For the material below, return exactly the lines starting at the one holding "(R478, R479). -/" and ending at the one holding "def State.fullTrigger (s", counting both as part of the range.
== Segment start ==
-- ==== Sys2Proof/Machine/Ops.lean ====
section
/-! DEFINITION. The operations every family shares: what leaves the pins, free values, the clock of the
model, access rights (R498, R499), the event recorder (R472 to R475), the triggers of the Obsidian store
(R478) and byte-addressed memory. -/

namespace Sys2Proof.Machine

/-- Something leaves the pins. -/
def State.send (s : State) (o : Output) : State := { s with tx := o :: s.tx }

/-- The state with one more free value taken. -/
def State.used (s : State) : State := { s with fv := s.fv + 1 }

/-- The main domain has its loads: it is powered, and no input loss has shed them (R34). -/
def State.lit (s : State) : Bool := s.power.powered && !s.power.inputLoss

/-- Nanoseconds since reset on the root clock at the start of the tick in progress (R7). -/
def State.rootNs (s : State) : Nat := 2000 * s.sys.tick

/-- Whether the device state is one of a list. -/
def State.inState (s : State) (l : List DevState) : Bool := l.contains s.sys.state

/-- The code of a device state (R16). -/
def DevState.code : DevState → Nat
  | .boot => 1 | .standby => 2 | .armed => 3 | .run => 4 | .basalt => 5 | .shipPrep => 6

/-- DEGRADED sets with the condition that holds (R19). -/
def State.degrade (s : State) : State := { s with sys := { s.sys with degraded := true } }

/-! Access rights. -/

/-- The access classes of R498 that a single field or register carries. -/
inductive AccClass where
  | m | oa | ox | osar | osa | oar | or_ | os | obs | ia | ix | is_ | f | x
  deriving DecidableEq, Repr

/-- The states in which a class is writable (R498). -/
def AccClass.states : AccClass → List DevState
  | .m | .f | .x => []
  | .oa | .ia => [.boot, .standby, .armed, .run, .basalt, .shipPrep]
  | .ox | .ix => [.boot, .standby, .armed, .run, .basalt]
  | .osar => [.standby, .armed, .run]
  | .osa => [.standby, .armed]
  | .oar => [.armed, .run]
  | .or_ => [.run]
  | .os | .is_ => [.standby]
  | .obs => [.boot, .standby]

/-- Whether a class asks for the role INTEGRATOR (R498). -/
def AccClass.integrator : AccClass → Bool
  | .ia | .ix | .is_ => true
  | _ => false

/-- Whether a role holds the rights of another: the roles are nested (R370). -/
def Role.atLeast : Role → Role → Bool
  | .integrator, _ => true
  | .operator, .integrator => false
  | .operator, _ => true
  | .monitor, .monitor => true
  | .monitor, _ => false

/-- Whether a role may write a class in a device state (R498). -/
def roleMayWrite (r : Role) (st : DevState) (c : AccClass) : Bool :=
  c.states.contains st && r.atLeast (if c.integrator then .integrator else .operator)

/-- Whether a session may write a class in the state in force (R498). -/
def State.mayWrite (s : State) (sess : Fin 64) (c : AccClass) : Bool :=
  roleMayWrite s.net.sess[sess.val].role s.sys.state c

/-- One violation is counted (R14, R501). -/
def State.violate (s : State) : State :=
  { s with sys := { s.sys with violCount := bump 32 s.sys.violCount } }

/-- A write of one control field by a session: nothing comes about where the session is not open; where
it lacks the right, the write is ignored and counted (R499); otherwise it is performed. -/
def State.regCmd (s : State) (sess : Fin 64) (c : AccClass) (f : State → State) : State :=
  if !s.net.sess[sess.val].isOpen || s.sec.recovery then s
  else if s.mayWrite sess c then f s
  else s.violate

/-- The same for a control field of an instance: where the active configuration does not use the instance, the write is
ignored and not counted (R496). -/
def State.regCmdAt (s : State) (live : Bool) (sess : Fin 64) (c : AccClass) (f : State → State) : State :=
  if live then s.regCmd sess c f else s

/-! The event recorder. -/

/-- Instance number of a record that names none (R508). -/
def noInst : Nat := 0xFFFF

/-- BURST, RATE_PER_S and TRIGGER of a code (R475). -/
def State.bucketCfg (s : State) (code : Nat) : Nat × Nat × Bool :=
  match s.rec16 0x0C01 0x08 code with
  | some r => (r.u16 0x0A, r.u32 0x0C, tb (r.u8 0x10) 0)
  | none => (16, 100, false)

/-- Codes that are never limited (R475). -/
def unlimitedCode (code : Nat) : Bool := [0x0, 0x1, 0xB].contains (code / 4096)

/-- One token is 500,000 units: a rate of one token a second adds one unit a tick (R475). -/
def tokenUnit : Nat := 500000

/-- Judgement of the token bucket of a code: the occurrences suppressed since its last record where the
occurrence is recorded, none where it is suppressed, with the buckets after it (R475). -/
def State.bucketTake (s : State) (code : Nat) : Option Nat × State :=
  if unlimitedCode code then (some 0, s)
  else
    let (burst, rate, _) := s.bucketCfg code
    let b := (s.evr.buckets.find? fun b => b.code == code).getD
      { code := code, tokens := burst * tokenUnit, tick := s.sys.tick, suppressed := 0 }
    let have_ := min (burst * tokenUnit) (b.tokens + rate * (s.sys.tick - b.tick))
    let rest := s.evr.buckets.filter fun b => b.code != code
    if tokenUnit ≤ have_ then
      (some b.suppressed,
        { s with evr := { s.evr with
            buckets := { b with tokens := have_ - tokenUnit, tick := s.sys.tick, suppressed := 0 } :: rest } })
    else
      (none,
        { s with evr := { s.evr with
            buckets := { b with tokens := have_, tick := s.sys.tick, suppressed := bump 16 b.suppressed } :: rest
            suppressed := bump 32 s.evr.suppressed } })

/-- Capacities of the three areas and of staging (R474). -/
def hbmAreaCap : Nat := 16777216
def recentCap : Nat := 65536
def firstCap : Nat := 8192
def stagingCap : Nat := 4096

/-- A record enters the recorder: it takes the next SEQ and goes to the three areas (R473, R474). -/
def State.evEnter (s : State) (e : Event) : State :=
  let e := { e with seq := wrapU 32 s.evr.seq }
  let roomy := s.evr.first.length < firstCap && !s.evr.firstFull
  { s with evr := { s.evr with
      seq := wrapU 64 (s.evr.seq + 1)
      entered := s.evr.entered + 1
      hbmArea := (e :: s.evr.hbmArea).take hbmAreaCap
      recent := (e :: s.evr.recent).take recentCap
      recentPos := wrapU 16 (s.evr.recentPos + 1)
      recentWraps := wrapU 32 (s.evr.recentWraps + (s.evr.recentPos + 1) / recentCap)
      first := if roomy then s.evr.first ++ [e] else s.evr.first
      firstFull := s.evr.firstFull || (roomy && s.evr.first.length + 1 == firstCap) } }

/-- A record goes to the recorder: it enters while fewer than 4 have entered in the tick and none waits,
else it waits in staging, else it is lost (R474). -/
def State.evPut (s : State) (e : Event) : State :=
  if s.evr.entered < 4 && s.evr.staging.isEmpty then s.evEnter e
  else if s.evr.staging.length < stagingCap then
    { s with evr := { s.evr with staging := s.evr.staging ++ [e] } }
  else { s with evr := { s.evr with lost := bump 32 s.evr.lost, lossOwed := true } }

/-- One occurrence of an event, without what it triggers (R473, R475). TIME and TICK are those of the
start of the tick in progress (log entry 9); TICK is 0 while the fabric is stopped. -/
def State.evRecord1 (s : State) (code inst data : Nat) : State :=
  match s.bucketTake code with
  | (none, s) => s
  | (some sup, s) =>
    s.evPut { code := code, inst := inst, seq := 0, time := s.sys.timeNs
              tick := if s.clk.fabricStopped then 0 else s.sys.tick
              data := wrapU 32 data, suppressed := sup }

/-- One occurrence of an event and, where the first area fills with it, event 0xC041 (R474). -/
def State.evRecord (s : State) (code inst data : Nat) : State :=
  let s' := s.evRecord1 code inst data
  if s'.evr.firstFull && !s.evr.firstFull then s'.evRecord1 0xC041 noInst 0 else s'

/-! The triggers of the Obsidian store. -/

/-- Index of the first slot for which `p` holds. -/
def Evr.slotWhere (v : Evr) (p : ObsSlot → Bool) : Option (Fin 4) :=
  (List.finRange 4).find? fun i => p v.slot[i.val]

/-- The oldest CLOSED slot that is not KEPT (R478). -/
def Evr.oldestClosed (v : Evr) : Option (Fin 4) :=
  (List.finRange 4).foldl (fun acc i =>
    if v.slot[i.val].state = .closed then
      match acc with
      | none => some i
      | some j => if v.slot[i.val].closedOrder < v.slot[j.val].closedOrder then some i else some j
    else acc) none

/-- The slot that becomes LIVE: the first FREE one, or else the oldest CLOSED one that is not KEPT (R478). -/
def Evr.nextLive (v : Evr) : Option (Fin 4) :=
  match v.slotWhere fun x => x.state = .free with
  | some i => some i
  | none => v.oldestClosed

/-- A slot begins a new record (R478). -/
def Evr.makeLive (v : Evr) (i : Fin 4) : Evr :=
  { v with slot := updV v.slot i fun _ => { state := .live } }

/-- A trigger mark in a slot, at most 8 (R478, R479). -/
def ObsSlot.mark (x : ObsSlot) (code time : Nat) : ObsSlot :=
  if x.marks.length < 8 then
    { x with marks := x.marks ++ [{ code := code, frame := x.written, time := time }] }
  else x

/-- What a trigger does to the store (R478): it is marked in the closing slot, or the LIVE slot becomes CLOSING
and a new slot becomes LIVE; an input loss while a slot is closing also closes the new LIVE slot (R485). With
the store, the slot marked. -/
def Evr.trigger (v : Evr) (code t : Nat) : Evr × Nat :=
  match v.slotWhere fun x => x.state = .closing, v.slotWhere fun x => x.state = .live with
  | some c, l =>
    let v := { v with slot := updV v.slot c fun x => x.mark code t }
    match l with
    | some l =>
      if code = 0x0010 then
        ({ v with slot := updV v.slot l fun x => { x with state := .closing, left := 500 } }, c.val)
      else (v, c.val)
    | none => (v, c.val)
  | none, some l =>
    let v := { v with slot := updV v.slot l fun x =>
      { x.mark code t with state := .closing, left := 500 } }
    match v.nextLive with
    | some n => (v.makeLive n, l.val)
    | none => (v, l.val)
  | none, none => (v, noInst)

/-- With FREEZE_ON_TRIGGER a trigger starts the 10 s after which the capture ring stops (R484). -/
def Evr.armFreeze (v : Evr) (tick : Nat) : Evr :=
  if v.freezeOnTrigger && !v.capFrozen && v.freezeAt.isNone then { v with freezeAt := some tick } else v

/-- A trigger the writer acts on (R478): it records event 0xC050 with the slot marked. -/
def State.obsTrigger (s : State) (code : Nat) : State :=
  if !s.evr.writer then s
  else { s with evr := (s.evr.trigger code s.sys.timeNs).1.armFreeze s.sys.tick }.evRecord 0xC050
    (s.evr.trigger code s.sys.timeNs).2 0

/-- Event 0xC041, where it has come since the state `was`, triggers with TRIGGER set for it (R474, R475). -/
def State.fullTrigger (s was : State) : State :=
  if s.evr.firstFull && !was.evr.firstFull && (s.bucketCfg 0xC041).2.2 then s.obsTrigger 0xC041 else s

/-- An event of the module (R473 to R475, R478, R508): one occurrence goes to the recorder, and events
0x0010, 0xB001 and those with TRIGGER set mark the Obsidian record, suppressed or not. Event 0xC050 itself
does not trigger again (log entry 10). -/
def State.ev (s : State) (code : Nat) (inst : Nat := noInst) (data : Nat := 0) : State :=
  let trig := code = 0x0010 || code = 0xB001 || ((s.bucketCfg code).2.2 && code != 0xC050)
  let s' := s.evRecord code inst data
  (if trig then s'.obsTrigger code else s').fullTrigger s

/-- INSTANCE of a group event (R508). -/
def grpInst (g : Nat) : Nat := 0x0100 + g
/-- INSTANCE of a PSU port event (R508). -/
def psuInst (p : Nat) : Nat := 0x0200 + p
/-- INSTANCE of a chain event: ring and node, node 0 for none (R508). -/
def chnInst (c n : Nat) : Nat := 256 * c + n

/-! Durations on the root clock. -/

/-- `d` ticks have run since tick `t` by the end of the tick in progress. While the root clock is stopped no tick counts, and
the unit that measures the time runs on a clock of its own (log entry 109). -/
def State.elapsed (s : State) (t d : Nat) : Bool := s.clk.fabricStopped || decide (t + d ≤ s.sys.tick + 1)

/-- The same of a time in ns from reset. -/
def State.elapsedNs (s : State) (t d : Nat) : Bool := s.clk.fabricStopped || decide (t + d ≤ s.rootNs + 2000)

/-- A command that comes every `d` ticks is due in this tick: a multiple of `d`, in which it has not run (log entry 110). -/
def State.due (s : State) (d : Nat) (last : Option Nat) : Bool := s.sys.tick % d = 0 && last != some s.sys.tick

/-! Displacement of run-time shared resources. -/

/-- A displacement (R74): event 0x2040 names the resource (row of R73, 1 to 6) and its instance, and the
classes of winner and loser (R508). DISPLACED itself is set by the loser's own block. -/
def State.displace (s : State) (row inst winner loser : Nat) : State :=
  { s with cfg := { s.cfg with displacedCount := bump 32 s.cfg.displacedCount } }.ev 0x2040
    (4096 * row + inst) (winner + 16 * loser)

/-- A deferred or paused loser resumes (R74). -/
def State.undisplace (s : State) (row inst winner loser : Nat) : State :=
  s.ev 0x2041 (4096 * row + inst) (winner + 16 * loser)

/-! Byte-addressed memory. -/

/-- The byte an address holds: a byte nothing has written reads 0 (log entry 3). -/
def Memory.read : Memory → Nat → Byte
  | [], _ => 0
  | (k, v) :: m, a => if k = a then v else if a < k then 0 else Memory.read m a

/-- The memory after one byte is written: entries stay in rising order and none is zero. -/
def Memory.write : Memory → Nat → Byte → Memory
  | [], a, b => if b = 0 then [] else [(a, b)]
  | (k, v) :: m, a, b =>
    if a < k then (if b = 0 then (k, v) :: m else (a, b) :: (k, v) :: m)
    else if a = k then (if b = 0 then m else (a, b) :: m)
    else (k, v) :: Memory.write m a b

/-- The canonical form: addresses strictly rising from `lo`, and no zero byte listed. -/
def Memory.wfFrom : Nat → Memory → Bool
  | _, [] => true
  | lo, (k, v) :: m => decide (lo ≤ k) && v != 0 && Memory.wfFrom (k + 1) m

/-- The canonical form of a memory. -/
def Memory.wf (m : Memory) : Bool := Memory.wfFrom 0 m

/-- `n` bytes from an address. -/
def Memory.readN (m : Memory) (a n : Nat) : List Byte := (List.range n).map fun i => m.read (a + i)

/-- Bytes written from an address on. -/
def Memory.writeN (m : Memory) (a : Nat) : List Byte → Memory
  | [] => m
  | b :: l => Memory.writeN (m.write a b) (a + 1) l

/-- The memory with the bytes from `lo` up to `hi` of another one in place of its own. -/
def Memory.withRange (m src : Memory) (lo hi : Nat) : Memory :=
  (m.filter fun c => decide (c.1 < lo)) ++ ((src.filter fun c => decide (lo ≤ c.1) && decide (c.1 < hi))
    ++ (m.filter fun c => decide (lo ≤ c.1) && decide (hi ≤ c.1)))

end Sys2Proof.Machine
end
== Segment end ==
## Answer box
/-- A trigger mark in a slot, at most 8 (R478, R479). -/
def ObsSlot.mark (x : ObsSlot) (code time : Nat) : ObsSlot :=
  if x.marks.length < 8 then
    { x with marks := x.marks ++ [{ code := code, frame := x.written, time := time }] }
  else x

/-- What a trigger does to the store (R478): it is marked in the closing slot, or the LIVE slot becomes CLOSING
and a new slot becomes LIVE; an input loss while a slot is closing also closes the new LIVE slot (R485). With
the store, the slot marked. -/
def Evr.trigger (v : Evr) (code t : Nat) : Evr × Nat :=
  match v.slotWhere fun x => x.state = .closing, v.slotWhere fun x => x.state = .live with
  | some c, l =>
    let v := { v with slot := updV v.slot c fun x => x.mark code t }
    match l with
    | some l =>
      if code = 0x0010 then
        ({ v with slot := updV v.slot l fun x => { x with state := .closing, left := 500 } }, c.val)
      else (v, c.val)
    | none => (v, c.val)
  | none, some l =>
    let v := { v with slot := updV v.slot l fun x =>
      { x.mark code t with state := .closing, left := 500 } }
    match v.nextLive with
    | some n => (v.makeLive n, l.val)
    | none => (v, l.val)
  | none, none => (v, noInst)

/-- With FREEZE_ON_TRIGGER a trigger starts the 10 s after which the capture ring stops (R484). -/
def Evr.armFreeze (v : Evr) (tick : Nat) : Evr :=
  if v.freezeOnTrigger && !v.capFrozen && v.freezeAt.isNone then { v with freezeAt := some tick } else v

/-- A trigger the writer acts on (R478): it records event 0xC050 with the slot marked. -/
def State.obsTrigger (s : State) (code : Nat) : State :=
  if !s.evr.writer then s
  else { s with evr := (s.evr.trigger code s.sys.timeNs).1.armFreeze s.sys.tick }.evRecord 0xC050
    (s.evr.trigger code s.sys.timeNs).2 0

/-- Event 0xC041, where it has come since the state `was`, triggers with TRIGGER set for it (R474, R475). -/
def State.fullTrigger (s was : State) : State :=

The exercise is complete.